Sabrina Crivelli – I vampiri dal mito al grande schermo
Vera e propria icona horror, il vampiro ha una lunga e variegata tradizione nel cinema dai suoi primordi fino ai giorni nostri e molteplici sono state le sue declinazioni. Indubbiamente l’immagine delle sovrumane creature notturne è assai mutata nel tempo, soprattutto se confrontata con i suoi capostipiti, Nosferatu il vampiro di Friedrich Wilhelm Murnau del 1922 e Dracula di Tod Browning e Karl Freund del 1931, ambedue tratti dall’omonimo romanzo cardine di Bram Stoker del 1897. Molti sono quindi i volti acquisiti da tali immortali personaggi, dal convenzionale e tenebroso conte transilvano in Nosferatu, il principe della notte di Werner Herzog (1979) o in Dracula di Bram Stoker di Francis Ford Coppola (1992), ai fascinosi imperituri dalla pelle candida e dalla parvenza liceale della saga di Twilight, di “Buffy – L’Ammazza Vampiri”, o di “The Vampire Diaries”, agli eroi action, come Selene (Kate Beckinsale) in Underworld e Eric Brooks / il Diurno (Wesley Snipes) in Blade, ai sexy succhiasangue di “True Blood”, fino ai virali e ben meno accattivanti strigoi di “The Strain”. Tuttavia, assai prima che il mito della genia maledetta fosse portato in auge sul grande e piccolo schermo, esistevano una serie di leggende e credenze riguardanti già entità assai affini, di spiriti maligni e uomini tornati dall’Aldilà per cibarsi dei mortali. Dalle più remote radici folkloriche alle pagine dei romanzi gotici, fino all’approdo su pellicola, esploriamo dunque tutti i volti del nosferatu.

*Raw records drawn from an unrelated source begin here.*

-- ==== Sys2Proof/Machine/Trace.lean ====
section
/-!
DEFINITION. Sys2Proof/Machine/Trace.lean: trace records, segments, triggers and the fold counters (R606–R629). Whether a
record finds its FIFO full is timing: any record that R616 and R622 let be dropped may be (Config.fifoFull; log entry 78).
-/
namespace Sys2Proof.Machine

/-- The compute die of a physical fold. -/
def foldDie (f : Nat) : Nat := if f < 168 then 0 else 1
/-- The compute die that base die s attaches to. -/
def stackDie (s : Nat) : Nat := if s < 10 then 0 else 1

def State.trc (s : State) (d : Nat) : Trc := if d = 0 then s.dbg.cd0 else s.dbg.cd1
def State.setTrc (s : State) (d : Nat) (x : Trc) : State :=
  if d = 0 then { s with dbg := { s.dbg with cd0 := x } } else { s with dbg := { s.dbg with cd1 := x } }
def State.updTrc (s : State) (d : Nat) (g : Trc → Trc) : State := s.setTrc d (g (s.trc d))

/-- The trace state apart from a flush in progress. -/
def Trc.phase (t : Trc) : TrcSt := if t.st = .flushing then t.thaw else t.st

/-- Whether the die takes records now (R617, R624). -/
def Trc.accepts (t : Trc) : Bool :=
  match t.phase with
  | .running => true
  | .triggered => 0 < t.post
  | _ => false

/-- The die enters a phase; a flush in progress goes on. -/
def Trc.enter (t : Trc) (x : TrcSt) : Trc := if t.st = .flushing then { t with thaw := x } else { t with st := x }

/-- Segments of the spill region (R618, R637). -/
def Trc.segments (t : Trc) : Nat := fld t.spill 40 14 * 32
def Trc.regionBase (t : Trc) : Nat := fld t.spill 21 19 * 0x200000
def Trc.ring (t : Trc) : Bool := bit t.ctl 2
/-- The region is full and is not reused (R620). -/
def Trc.full (t : Trc) : Bool := !t.ring && t.segments ≤ t.wseg

/-- 16-byte slots of a buffered record: a record is its full stamp followed by its words. -/
def recSlots (r : List W64) : Nat := (r.length - 1) / 2

/-- The records of the next segment and the rest. -/
def cutSegment : Nat → List (List W64) → List (List W64) × List (List W64)
  | _, [] => ([], [])
  | room, r :: rs =>
    if recSlots r ≤ room then
      let (a, b) := cutSegment (room - recSlots r) rs
      (r :: a, b)
    else ([], r :: rs)

def recKind (r : List W64) : Nat := fld (wd r 1) 0 6

/-- Write one segment of the buffer to the region (R618). -/
def State.spillSegment (s : State) (d : Nat) : State :=
  let t := s.trc d
  let (seg, rest) := cutSegment 4092 t.buf
  if seg.isEmpty then s
  else if t.full then
    s.setTrc d { t with buf := rest, drops := satAdd 32 t.drops seg.length }
  else
    let a := t.regionBase + (t.wseg % max t.segments 1) * 65536
    let dropped := (seg.filter fun r => recKind r = 4).foldl (fun n r => n + fld (wd r 2) 0 32) 0
    let hdr := [put 0 32 t.wseg ||| put 32 1 d, wd (seg.headD []) 0, put 0 16 seg.length,
      BitVec.ofNat 64 dropped, 0, 0, 0, 0]
    let body := seg.flatMap (·.drop 1)
    let at_ := if seg.any fun r => recKind r = 5 then t.wseg else t.trigSeg
    (s.write 0 a (wordsBytes (hdr ++ body))).setTrc d
      { t with buf := rest, wseg := (t.wseg + 1) % 2 ^ 32, trigSeg := at_ }

/-- Write the whole buffer to the region. -/
def State.spillAll : Nat → State → Nat → State
  | 0, s, _ => s
  | n + 1, s, d => if (s.trc d).buf.isEmpty then s else State.spillAll n (s.spillSegment d) d

/-- Add a record with its stamp to the buffer of a die; a full segment goes to the region at once. -/
def State.emitAt (s : State) (d at_ kind src sub : Nat) (ps : List W64) : State :=
  let t := s.trc d
  if !t.accepts then s
  else if t.full then
    s.setTrc d { t with drops := satAdd 32 t.drops 1 }
  else
    let w0 := put 0 6 kind ||| put 6 1 (b2n (2 ≤ ps.length)) ||| put 8 12 src ||| put 20 4 sub
      ||| put 24 40 at_
    let r := BitVec.ofNat 64 at_ :: w0 :: (if 2 ≤ ps.length then [wd ps 0, wd ps 1, wd ps 2] else [wd ps 0])
    let r := if r.length % 2 = 0 then r ++ [0] else r
    let s := s.setTrc d { t with buf := t.buf ++ [r], post := if t.phase = .triggered then t.post - 1 else t.post }
    if 4092 ≤ ((s.trc d).buf.foldl (fun n r => n + recSlots r) 0) then s.spillSegment d else s

/-- A record that a full FIFO drops (R616, R621, R622): not STOP, RESUME, DROP or TRIGGER, and with LOSSLESS = 1 none of
a fold or a core. -/
def Trc.mayDrop (t : Trc) (kind src : Nat) : Bool :=
  !(2 ≤ kind && kind ≤ 5) && !(bit t.ctl 1 && (1024 ≤ src || (16 ≤ src && src < 352)))

/-- A source writes a record: it is dropped and counted when it finds its FIFO full, and a record after dropped ones
follows a DROP record and the SYNC record behind it (R615, R621; log entry 78). -/
def State.emit (s : State) (d kind src sub : Nat) (ps : List W64) : State :=
  let t := s.trc d
  if !t.accepts then s
  else
    let owed := SMap.get (0, 0, 0) t.owed src
    let s := s.setTrc d { t with seen := t.seen + 1 }
    if t.mayDrop kind src && Config.fifoFull d src t.seen s.now then
      s.updTrc d fun x => { x with
        drops := satAdd 32 x.drops 1,
        owed := SMap.set (0, 0, 0) x.owed src (owed.1 + 1, (if owed.1 = 0 then s.now else owed.2.1), s.now) }
    else if owed.1 = 0 then s.emitAt d s.now kind src sub ps
    else
      let s := s.updTrc d fun x => { x with owed := SMap.set (0, 0, 0) x.owed src (0, 0, 0) }
      let s := s.emitAt d owed.2.1 4 src 0 [put 0 32 owed.1 ||| put 32 32 (min (owed.2.2 - owed.2.1) 0xFFFFFFFF)]
      (s.emitAt d s.now 1 src 0 [BitVec.ofNat 64 s.now]).emitAt d s.now kind src sub ps

/-- The fold's clock runs. -/
def Fold.clocked (v : Fold) : Bool := !v.island.graze && !v.island.stopped && !v.island.failed

/-- The sources of a die that may write records: its base dies, the traced folds whose clocks run, their cores, and
for CD0 the hub and the ports (R610, R612, R616). -/
def State.traceSources (s : State) (d : Nat) : List Nat :=
  let c := (s.trc d).ctl
  let folds := (List.range 336).filter fun f =>
    foldDie f = d && fld c 32 12 ≤ f && f ≤ fld c 44 12 && (s.fold f).clocked
  (if d = 0 then 0x3FF :: (List.range 6).map (8 + ·) else []) ++
    (List.range 10).map (fun i => 0x3E0 + 10 * d + i) ++
    folds.flatMap fun f => (16 + f) :: (List.range 8).map fun k => 1024 + 8 * f + k

/-- Every source of a die writes a SYNC record (R615). -/
def State.syncAll (s : State) (d : Nat) : State :=
  if !(s.trc d).accepts then s
  else
  let s := s.updTrc d fun t => { t with syncAt := s.now / 2 ^ 38 }
  (s.traceSources d).foldl (fun s src => s.emit d 1 src 0 [BitVec.ofNat 64 s.now]) s

/-- Records that the class bits and fold limits of R612 admit. -/
def State.foldTraced (s : State) (f : Nat) : Bool :=
  let c := (s.trc (foldDie f)).ctl
  bit c 0 && fld c 32 12 ≤ f && f ≤ fld c 44 12

/-- The bit of DBG_TRC_CTL that enables a class: INSN 8, EVT 9, SAMPLE 10. -/
def State.coreRec (s : State) (f c t clsBit kind : Nat) (ps : List W64) : State :=
  if s.foldTraced f && bit (s.trc (foldDie f)).ctl clsBit then
    s.emit (foldDie f) kind (1024 + 8 * f + c) t ps
  else s

/-- A fold's cycle count now (R608): the count when its clock last started, and the cycles since. -/
def State.cyclesOf (s : State) (f : Nat) : Nat :=
  let i := (s.fold f).island
  if i.graze || i.stopped then i.cycBase else i.cycBase + Config.cycles f i.cycFrom s.now

/-- STOP (2) and RESUME (3) records of a fold (R609). -/
def State.foldRec (s : State) (f kind count : Nat) : State :=
  if s.foldTraced f then s.emit (foldDie f) kind (16 + f) 0 [BitVec.ofNat 64 count] else s

/-- The cycle count of a source's island (R608): a fold's for its cores; base dies, ports and the hub have counts of their
own, which nothing but their records shows. -/
def State.islandCycles (s : State) (src : Nat) : Nat :=
  match agentFold src with
  | some f => s.cyclesOf f
  | none => Config.cycles (4096 + src) 0 s.now

/-- Back from Rest or Deep every enabled source of a die writes SYNC and RESUME (R609, R623). -/
def State.resumeAll (s : State) (d : Nat) : State :=
  if !(s.trc d).accepts then s
  else
    (s.traceSources d).foldl (fun s src =>
      (s.emit d 1 src 0 [BitVec.ofNat 64 s.now]).emit d 3 src 0 [BitVec.ofNat 64 (s.islandCycles src)])
      (s.updTrc d fun t => { t with syncAt := s.now / 2 ^ 38 })

/-- The hub and the ports write to CD0. -/
def State.hubRec (s : State) (kind src : Nat) (ps : List W64) : State :=
  if bit (s.trc 0).ctl 0 then s.emit 0 kind src 0 ps else s

/-! ### Fold counters as read (R627) -/

/-- The event codes of R627. -/
def pmcCodes : List Nat :=
  [0x00, 0x01, 0x02, 0x03, 0x10, 0x11, 0x12, 0x20, 0x21, 0x30, 0x31, 0x38, 0x39, 0x40, 0x41, 0x42, 0x43, 0x44, 0x45]

/-- Events that count cycles or port grants: timing, which the manual does not fix (log entry 17). -/
def pmcTimed : List Nat := [0x01, 0x02, 0x11, 0x12, 0x21, 0x30, 0x31, 0x44, 0x45]

/-- FLD_PMC_n as read: a timed event adds what has passed since the counter was last written, unless the
counters are held. -/
def State.pmcRead (s : State) (f i : Nat) : W64 :=
  let r := (s.fold f).regs
  let w := SMap.get 0 r.pmc i
  let code := fld r.pmcSel (8 * i) 8
  if pmcTimed.contains code && !(s.trc (foldDie f)).pmcHeld then
    let sum := fld w 0 48 + Config.pmcTiming code f (SMap.get 0 r.pmcAt i) s.now
    setFld (setFld w 0 48 sum) 48 1 (b2n (bit w 48 || 2 ^ 48 ≤ sum))
  else w

/-! ### Triggers (R624, R626) -/

/-- The counters of a die's folds take what their timed events have counted so far. -/
def State.pmcLatch (s : State) (d : Nat) : State :=
  { s with folds := SMap.remap {} s.folds fun f (v : Fold) =>
    if foldDie f = d && v.regs.pmcSel ≠ 0 then
      { v with regs := { v.regs with
        pmc := (List.range 8).foldl (fun m i => SMap.set 0 m i (s.pmcRead f i)) v.regs.pmc,
        pmcAt := (List.range 8).foldl (fun m i => SMap.set 0 m i s.now) v.regs.pmcAt } }
    else v }

/-- The timed counters of a die's folds count again from now. -/
def State.pmcResume (s : State) (d : Nat) : State :=
  { s with folds := SMap.remap {} s.folds fun f (v : Fold) =>
    if foldDie f = d && v.regs.pmcSel ≠ 0 then
      { v with regs := { v.regs with
        pmcAt := (List.range 8).foldl (fun m i => SMap.set 0 m i s.now) v.regs.pmcAt } }
    else v }

/-- A trigger source would fire on a die now. -/
def State.mayFire (s : State) (d src : Nat) : Bool := (s.trc d).phase = .running && bit (s.trc d).trig src

/-- A trigger source fires on a die (R624): the TRIGGER record, then POST further records; with FREEZE_PMC the
counters hold. -/
def State.fireOn (s : State) (d src agent : Nat) : State :=
  if s.mayFire d src then
    let s := s.emit d 5 agent 0 [BitVec.ofNat 64 src]
    let s := if bit (s.trc d).ctl 5 then s.pmcLatch d else s
    s.updTrc d fun t => { t.enter .triggered with post := fld t.trig 32 32, pmcHeld := bit t.ctl 5 }
  else s

/-- A trigger on one die, which the other die may take as its source bit 7. -/
def State.fire (s : State) (d src agent : Nat) : State :=
  if s.mayFire d src then (s.fireOn d src agent).fireOn (1 - d) 7 agent else s

/-- A trigger that arises on the hub reaches both dies; each may also take the other's as its source bit 7. -/
def State.fireHub (s : State) (src : Nat) : State :=
  let a := s.mayFire 0 src
  let b := s.mayFire 1 src
  let s := (s.fireOn 0 src 0x3FF).fireOn 1 src 0x3FF
  let s := if a then s.fireOn 1 7 0x3FF else s
  if b then s.fireOn 0 7 0x3FF else s

/-! ### Fold counters (R627, R628) -/

/-- One counter moves by n; at its threshold it raises trigger source 4 once. -/
def State.pmcAdd (s : State) (f i n : Nat) : State :=
  let r := (s.fold f).regs
  let w := SMap.get 0 r.pmc i
  let old := fld w 0 48
  let sum := old + n
  let w' := setFld (setFld w 0 48 sum) 48 1 (b2n (bit w 48 || 2 ^ 48 ≤ sum))
  let thr := r.pmcThr
  let hit := bit thr 51 && fld thr 48 3 = i && old < fld thr 0 48 && fld thr 0 48 ≤ sum
    && (r.pmcFired >>> i) % 2 = 0
  let s := s.foldRegs f fun r =>
    { r with pmc := SMap.set 0 r.pmc i w', pmcFired := if hit then r.pmcFired + 2 ^ i else r.pmcFired }
  if hit then s.fire (foldDie f) 4 (16 + f) else s

/-- An event that the counters of a fold may count. -/
def State.pmc (s : State) (f code n : Nat) : State :=
  let sel := (s.fold f).regs.pmcSel
  if sel = 0 || n = 0 || (s.trc (foldDie f)).pmcHeld then s
  else (List.range 8).foldl (fun s i => if fld sel (8 * i) 8 = code then s.pmcAdd f i n else s) s

/-! ### The spill region and the headcount page (R617, R633) -/

/-- A page that the host may read and nobody but the trace and the headcount write. -/
def State.debugPage (s : State) (q : Nat) : Bool :=
  s.pageEntry q &&& (pgV + pgHR + pgW + pgS) = pgV + pgHR

def Trc.first (t : Trc) : Nat := fld t.spill 21 19
def Trc.pages (t : Trc) : Nat := fld t.spill 40 14
/-- A page lies in the region of a die. -/
def Trc.holds (t : Trc) (q : Nat) : Bool := t.first ≤ q && q < t.first + t.pages

/-- Every page of a die's region meets step 2 of R617. -/
def State.regionOk (s : State) (d : Nat) : Bool :=
  let t := s.trc d
  t.first + t.pages ≤ interTop / 0x200000 && (List.range t.pages).all fun i => s.debugPage (t.first + i)

/-- The checks of R617 with the control word that is being written. -/
def State.traceCheck (s : State) (d : Nat) (c : W64) : Status :=
  let t := s.trc d
  let o := s.trc (1 - d)
  let lo := fld c 32 12
  let hi := fld c 44 12
  firstFail [
    (fld c 16 4 = 0 || 5 < fld c 16 4 || (bit c 10 && (fld c 11 5 < 10 || 30 < fld c 11 5))
      || hi < lo || foldDie lo ≠ d || foldDie hi ≠ d || 336 ≤ hi, .bounds),
    (t.pages < 4 || 8192 < t.pages || 8192 < t.pages + o.pages || !s.regionOk d, .bounds),
    (t.holds (fld s.dbg.hcDest 21 19) || (t.first < o.first + o.pages && o.first < t.first + t.pages), .overlap),
    (t.pages * 0x200000 - 65536 < fld t.trig 32 32 * 32, .bounds)]

/-- Tracing stops because a page of the region has lost an attribute (R617). -/
def State.traceLost (s : State) (d : Nat) : State :=
  if bit (s.trc d).ctl 0 && !s.regionOk d then
    s.updTrc d fun t => { t with ctl := setFld t.ctl 0 1 0, st := .off, buf := [], err := Status.bounds.code }
  else s

/-- The destination of a headcount (R633). -/
def State.headcountPage (s : State) : Nat := fld s.dbg.hcDest 21 19
def State.headcountOk (s : State) : Bool :=
  let q := s.headcountPage
  q < interTop / 0x200000 && s.debugPage q && !(s.trc 0).holds q && !(s.trc 1).holds q

/-- A headcount is requested (R630): refused while one is in progress, and not taken without a destination. -/
def State.hcRequest (s : State) (cause : Nat) : State :=
  if s.dbg.hcReq.isSome then
    if cause = 0 then { s with dbg := { s.dbg with hcErr := Status.busy.code } } else s
  else if !s.headcountOk then { s with dbg := { s.dbg with hcErr := Status.bounds.code } }
  else { s with dbg := { s.dbg with hcReq := some (s.now, cause) } }

end Sys2Proof.Machine
end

Le origini del mito tra storia e folklore
La comparsa dei vampiri risale anzitutto ai primordi della storia, a culture arcaiche, quali quella mesopotamica, ebraica antica, greca, romana e indiana: la babilonese Lilitu, che nella cultura giudaica divenne poi Lilith, le greco-latine empuse, lamie e strigi, l’indiana Baital, tutte queste oscure figure mitologiche avevano in comune il banchettare con i fluidi vitali e la carne umana. Anche il medioevo europeo contribuì ad ampliare la leggenda e le prime fonti riguardanti le storie di ‘redivivi’ risalgono al XII secolo; in particolare, il De Nugis curialum del religioso gallese Walter Map e la Historia rerum Anglicarum o Historia de rebus anglicis del prete agostiniano anglosassone Guglielmo di Newburgh, tra i materiali vari a carattere storico, raccoglievano testimonianze delle credenze popolari su fatti inquietanti e prodigiosi di anime tornate dalla morte per tormentare i vivi. Per ciò invece che concerne vere e proprie attività vampiresche, è necessario arrivare al 1672 in Istria, nel villaggio di Khring, quando le cronache locali riportano di un contadino, Jure Grando, che, defunto nel 1656, era ritornato dall’Oltretomba e seminava il terrore tra i paesani, nutrendosi del loro sangue e molestando le donne! Per risolvere il problema e ricondurre il redivivo al mondo dei morti a cui apparteneva, gli venne infilzato il cuore con un paletto di legno e, per sicurezza, gli fu anche tagliata la testa.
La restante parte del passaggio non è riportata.